### Data provided

-- ==== Sys2Proof/Tests/Slice0.lean ====
section
/-! SUPPORT. The model's own tests: written-out words, the vectors of spec/95, and for each statement of Obligations.lean that
has hypotheses a concrete state and operands that meet them together (`witness_<statement>`). -/

namespace Sys2Proof.Tests

open Sys2Proof Sys2Proof.Machine

/-! ### Helpers -/

/-- The outcome is a next state with the property. -/
def after (o : Outcome) (p : State → Bool) : Bool :=
  match o with
  | .next t => p t
  | .fault _ => false
  | .refused _ => false

/-- The reset state with `SEG` set. -/
def withSeg (g : Segment) : State := { State.reset with seg := g }

/-- The reset state with `SEG.ctrl` set. -/
def withCtrl (c : Half) : State := withSeg { Segment.zero with ctrl := c }

/-- The reset state with one answer of the random source scripted. -/
def drawing (r : Word) : State := { State.reset with env := { Env.initial with draws := [r] } }

/-- The reset state with one event pending. -/
def pending (i : Input) : State := { State.reset with env := { Env.initial with inputs := [i] } }

/-- The Initiator at a step: ports 40000 and 8080. -/
def initiator (op : ExOp) (k : StepIx) (l p : Word) : State :=
  { State.reset with
    op := op, role := .initiator, stepIx := k, localSeq := l, peerSeq := p, localPort := 40000#16, peerPort := 8080#16
    status := ⟨.busy, false⟩, env := { Env.initial with draws := [1000#32] } }

/-- The Responder at a step: ports 8080 and 40000. -/
def responder (op : ExOp) (k : StepIx) (l p : Word) : State :=
  { State.reset with
    op := op, role := .responder, stepIx := k, localSeq := l, peerSeq := p, localPort := 8080#16, peerPort := 40000#16
    status := ⟨.busy, false⟩, env := { Env.initial with draws := [5000#32] } }

/-- Bytes have arrived. -/
def got (s : State) (bs : List Byte) : State := { s with env := { s.env with rxq := bs } }

/-- One event `advance` is pending before whatever else is. -/
def advancing (s : State) : State := { s with env := { s.env with inputs := .advance :: s.env.inputs } }

/-- The direction to the peer takes no bytes. -/
def stalled (s : State) : State := { s with env := { s.env with txStalled := true } }

/-- The two ways in which the block takes a step of its own. -/
theorem turns {s : State} (h : Free s) : OwnTurn s s ∧ OwnTurn (advancing s) s := ⟨.inl ⟨h, rfl⟩, .inr ⟨_, rfl, rfl⟩⟩

theorem turn_here {s : State} (h : Free s) : OwnTurn s s := (turns h).1

theorem turn_advance {s : State} (h : Free s) : OwnTurn (advancing s) s := (turns h).2

/-- The environment will make this choice at the next send. -/
def sending (s : State) (c : SendChoice) : State := { s with env := { s.env with sendChoices := [c] } }

/-- The direction from the peer is `down`, and the environment will make this choice at the next receive. -/
def choosing (s : State) (c : RecvChoice) : State := { s with env := { s.env with rxDown := true, recvChoices := [c] } }

/-- O1, O2, O3, K1 to K4 of spec/95 section 2. -/
def o1 : Segment := ⟨40000#16, 8080#16, 1000#32, 0#32, 0x6002#16, 0#16, 0xE044#16, 0#16, 0#32⟩

def o2 : Segment := ⟨8080#16, 40000#16, 5000#32, 1001#32, 0x6012#16, 0#16, 0xCCAB#16, 0#16, 0#32⟩

def o3 : Segment := ⟨40000#16, 8080#16, 1001#32, 5001#32, 0x6010#16, 0#16, 0xCCAC#16, 0#16, 0#32⟩

def k1 : Segment := ⟨40000#16, 8080#16, 2000#32, 0#32, 0x6001#16, 0#16, 0xDC5D#16, 0#16, 0#32⟩

def k2 : Segment := ⟨8080#16, 40000#16, 9000#32, 2001#32, 0x6010#16, 0#16, 0xB925#16, 0#16, 0#32⟩

def k3 : Segment := ⟨8080#16, 40000#16, 9000#32, 2001#32, 0x6001#16, 0#16, 0xB934#16, 0#16, 0#32⟩

def k4 : Segment := ⟨40000#16, 8080#16, 2001#32, 9001#32, 0x6010#16, 0#16, 0xB924#16, 0#16, 0#32⟩

/-- The image of O1, byte for byte from spec/95 section 2. -/
def o1Bytes : List Byte :=
  [0x40, 0x9C, 0x90, 0x1F, 0xE8, 0x03, 0, 0, 0, 0, 0, 0, 0x02, 0x60, 0, 0, 0x44, 0xE0, 0, 0, 0, 0, 0, 0]

/-- The image of O2. -/
def o2Bytes : List Byte :=
  [0x90, 0x1F, 0x40, 0x9C, 0x88, 0x13, 0, 0, 0xE9, 0x03, 0, 0, 0x12, 0x60, 0, 0, 0xAB, 0xCC, 0, 0, 0, 0, 0, 0]

/-- The wire image of a segment whose numbers fit 16 bits, of the form the vectors have: `ack`, `ctrl` and `csum` in two bytes
each, `win`, `urg`, `opt` 0. -/
def image (g : Segment) : List Byte :=
  [g.sport.setWidth 8, (g.sport >>> 8).setWidth 8, g.dport.setWidth 8, (g.dport >>> 8).setWidth 8, g.seq.setWidth 8,
    (g.seq >>> 8).setWidth 8, (g.seq >>> 16).setWidth 8, (g.seq >>> 24).setWidth 8, g.ack.setWidth 8, (g.ack >>> 8).setWidth 8,
    0, 0, g.ctrl.setWidth 8, (g.ctrl >>> 8).setWidth 8, 0, 0, g.csum.setWidth 8, (g.csum >>> 8).setWidth 8, 0, 0, 0, 0, 0, 0]

theorem test_image_o1 : image o1 = o1Bytes := by decide

theorem test_image_o2 : image o2 = o2Bytes := by decide

/-- `ERR` of a failed check. -/
def checkErr (s : State) (k : ErrKind) (f : FlagId) (expected observed : Word) : ErrReg :=
  ⟨k, s.op, s.role, s.stepIx, f, .send, false, false, false, expected, observed⟩

/-! ### Words written out bit by bit: the operation map (spec/30 R93) and the built kinds (spec/30 R87) -/

theorem test_decode_create : decode (.cmd 0b00000000#8 1#16 2#16) = .ok (.create 1#16 2#16) := by decide

theorem test_decode_setFlag : decode (.cmd 0b00010001#8 0#16 0#16) = .ok (.setFlag .syn) := by decide

theorem test_decode_clearFlag : decode (.cmd 0b00100100#8 0#16 0#16) = .ok (.clearFlag .ack) := by decide

theorem test_decode_checkFlag : decode (.cmd 0b00110101#8 0#16 0#16) = .ok (.checkFlag .urg) := by decide

theorem test_decode_getOff : decode (.cmd 0b01000000#8 0#16 0#16) = .ok (.getOff) := by decide

theorem test_decode_getRsv : decode (.cmd 0b01010000#8 0#16 0#16) = .ok (.getRsv) := by decide

theorem test_decode_pack : decode (.cmd 0b01100000#8 0#16 0#16) = .ok (.pack) := by decide

theorem test_decode_unpack : decode (.cmd 0b01110000#8 0#16 0#16) = .ok (.unpack) := by decide

theorem test_decode_report : decode (.cmd 0b10000000#8 0#16 0#16) = .ok (.report) := by decide

theorem test_decode_checksum : decode (.cmd 0b10010000#8 0#16 0#16) = .ok (.checksum) := by decide

theorem test_decode_stamp : decode (.cmd 0b10100000#8 0#16 0#16) = .ok (.stamp) := by decide

theorem test_decode_verify : decode (.cmd 0b10110000#8 0#16 0#16) = .ok (.verify) := by decide

theorem test_decode_openI : decode (.cmd 0b11000000#8 1#16 2#16) = .ok (.openI 1#16 2#16) := by decide

theorem test_decode_openR : decode (.cmd 0b11000001#8 1#16 2#16) = .ok (.openR 1#16 2#16) := by decide

theorem test_decode_closeI : decode (.cmd 0b11010000#8 1#16 2#16) = .ok (.closeI 1#16 2#16) := by decide

theorem test_decode_closeR : decode (.cmd 0b11010001#8 1#16 2#16) = .ok (.closeR 1#16 2#16) := by decide

theorem test_decode_segSyn : decode (.ctrl 0b0110000000000010#16) = .ok .segSyn := by decide

theorem test_decode_segSynAck : decode (.ctrl 0b0110000000010010#16) = .ok .segSynAck := by decide

theorem test_decode_segAck : decode (.ctrl 0b0110000000010000#16) = .ok .segAck := by decide

theorem test_decode_segFin : decode (.ctrl 0b0110000000000001#16) = .ok .segFin := by decide

/-- The six flag identifiers (spec/30 R84). -/
theorem test_decode_flags :
    [0x10#8, 0x11#8, 0x12#8, 0x13#8, 0x14#8, 0x15#8].map (fun w => decode (.cmd w 0#16 0#16)) =
      [.ok (.setFlag .fin), .ok (.setFlag .syn), .ok (.setFlag .rst), .ok (.setFlag .psh), .ok (.setFlag .ack),
        .ok (.setFlag .urg)] := by decide

/-! ### The checks of `WellFormed`, each with a word it refuses (spec/30 R95; spec/95 V90 to V93) -/

theorem test_wf_opcode :
    opcodeAssigned 0xE0#8 = false ∧ opcodeAssigned 0xF7#8 = false ∧ (Encoded.cmd 0xE0#8 0#16 0#16).wellFormed = false ∧
      decode (.cmd 0xF7#8 0#16 0#16) = .rejected .reservedOpcode := by decide

theorem test_wf_flag :
    flagOperandLegal 0x16#8 = false ∧ flagOperandLegal 0x2F#8 = false ∧ (Encoded.cmd 0x37#8 0#16 0#16).wellFormed = false ∧
      decode (.cmd 0x2F#8 0#16 0#16) = .rejected .notAFlagId := by decide

theorem test_wf_role :
    roleOperandLegal 0xC2#8 = false ∧ (Encoded.cmd 0xDF#8 0#16 0#16).wellFormed = false ∧
      decode (.cmd 0xDF#8 0#16 0#16) = .rejected .notARole := by decide

theorem test_wf_zero :
    zeroOperandLegal 0x41#8 = false ∧ (Encoded.cmd 0x01#8 0#16 0#16).wellFormed = false ∧
      decode (.cmd 0xA5#8 0#16 0#16) = .rejected .operandNotZero := by decide

theorem test_wf_kind :
    builtControlWord 0x6011#16 = false ∧ (Encoded.ctrl 0x6000#16).wellFormed = false ∧
      decode (.ctrl 0x6011#16) = .rejected .notABuiltKind := by decide

theorem test_wf_legal :
    (Encoded.cmd 0x15#8 0#16 0#16).wellFormed = true ∧ (Encoded.cmd 0xC1#8 1#16 2#16).wellFormed = true ∧
      (Encoded.ctrl 0x6012#16).wellFormed = true := by decide

/-! ### The host's two questions: the table's words are decoded, and the very next step runs them -/

theorem test_tableWord :
    decodeTableWord 8 0x00 = some (.create 0#16 0#16) ∧ decodeTableWord 8 0x24 = some (.clearFlag .ack) ∧
      decodeTableWord 8 0x16 = none ∧ decodeTableWord 16 0x6012 = some .segSynAck ∧ decodeTableWord 16 0x6000 = none := by decide

theorem test_withFetchWord_command :
    after (step (State.reset.withFetchWord 8 0x90)) (fun t => t.res == 0xFFFF#32) = true := by decide

theorem test_withFetchWord_kinds :
    ([0x6002, 0x6012, 0x6010, 0x6001].map fun w => after (step (State.reset.withFetchWord 16 w)) fun t => t.seg.ctrl == BitVec.ofNat 16 w) =
      [true, true, true, true] := by decide

/-! ### The codec (spec/95 V1 to V24) -/

/-- spec/95 V1. -/
theorem test_create : after (exec (.create 40000#16 8080#16) (drawing 1000#32)) (fun t =>
    t.seg == ⟨40000#16, 8080#16, 1000#32, 0#32, 0x6000#16, 0#16, 0#16, 0#16, 0#32⟩ && t.env.draws == []) = true := by decide

/-- spec/95 V2, V3, V5: the draw is reduced modulo `0xFFFFFFF0`. -/
theorem test_create_reduces :
    ([0xFFFFFFEF#32, 0xFFFFFFF0#32, 0xFFFFFFFF#32].zip [0xFFFFFFEF#32, 0#32, 15#32]).all (fun r =>
      after (exec (.create 1#16 2#16) (drawing r.1)) fun t => t.seg.seq == r.2) = true := by decide

/-- spec/95 V10: each flag sets its own bit. -/
theorem test_setFlag :
    ([(FlagId.fin, 0x6001#16), (.syn, 0x6002#16), (.rst, 0x6004#16), (.psh, 0x6008#16), (.ack, 0x6010#16),
      (.urg, 0x6020#16)].all fun p => after (exec (.setFlag p.1) (withCtrl 0x6000#16)) fun t => t.seg.ctrl == p.2) = true := by decide

/-- spec/95 V16. -/
theorem test_setFlag_full : after (exec (.setFlag .urg) (withCtrl 0xFFC0#16)) (fun t => t.seg.ctrl == 0xFFE0#16) = true := by decide

/-- spec/95 V11: not the reference defect, which would give 0. -/
theorem test_clearFlag : after (exec (.clearFlag .ack) (withCtrl 0x603F#16)) (fun t => t.seg.ctrl == 0x602F#16) = true := by decide

/-- spec/95 V14: clearing a clear flag. -/
theorem test_clearFlag_clear : after (exec (.clearFlag .fin) (withCtrl 0x6002#16)) (fun t => t.seg.ctrl == 0x6002#16) = true := by
  decide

### Problem to work on
For this task, write out exactly the lines of the entries above, starting at the line with "next receive. -/" and ending at the line with "def image (g", both included, and no others.

### The completed task
/-- The direction from the peer is `down`, and the environment will make this choice at the next receive. -/
def choosing (s : State) (c : RecvChoice) : State := { s with env := { s.env with rxDown := true, recvChoices := [c] } }

/-- O1, O2, O3, K1 to K4 of spec/95 section 2. -/
def o1 : Segment := ⟨40000#16, 8080#16, 1000#32, 0#32, 0x6002#16, 0#16, 0xE044#16, 0#16, 0#32⟩

def o2 : Segment := ⟨8080#16, 40000#16, 5000#32, 1001#32, 0x6012#16, 0#16, 0xCCAB#16, 0#16, 0#32⟩

def o3 : Segment := ⟨40000#16, 8080#16, 1001#32, 5001#32, 0x6010#16, 0#16, 0xCCAC#16, 0#16, 0#32⟩

def k1 : Segment := ⟨40000#16, 8080#16, 2000#32, 0#32, 0x6001#16, 0#16, 0xDC5D#16, 0#16, 0#32⟩

def k2 : Segment := ⟨8080#16, 40000#16, 9000#32, 2001#32, 0x6010#16, 0#16, 0xB925#16, 0#16, 0#32⟩

def k3 : Segment := ⟨8080#16, 40000#16, 9000#32, 2001#32, 0x6001#16, 0#16, 0xB934#16, 0#16, 0#32⟩

def k4 : Segment := ⟨40000#16, 8080#16, 2001#32, 9001#32, 0x6010#16, 0#16, 0xB924#16, 0#16, 0#32⟩

/-- The image of O1, byte for byte from spec/95 section 2. -/
def o1Bytes : List Byte :=
  [0x40, 0x9C, 0x90, 0x1F, 0xE8, 0x03, 0, 0, 0, 0, 0, 0, 0x02, 0x60, 0, 0, 0x44, 0xE0, 0, 0, 0, 0, 0, 0]

/-- The image of O2. -/
def o2Bytes : List Byte :=
  [0x90, 0x1F, 0x40, 0x9C, 0x88, 0x13, 0, 0, 0xE9, 0x03, 0, 0, 0x12, 0x60, 0, 0, 0xAB, 0xCC, 0, 0, 0, 0, 0, 0]

/-- The wire image of a segment whose numbers fit 16 bits, of the form the vectors have: `ack`, `ctrl` and `csum` in two bytes
each, `win`, `urg`, `opt` 0. -/
def image (g : Segment) : List Byte :=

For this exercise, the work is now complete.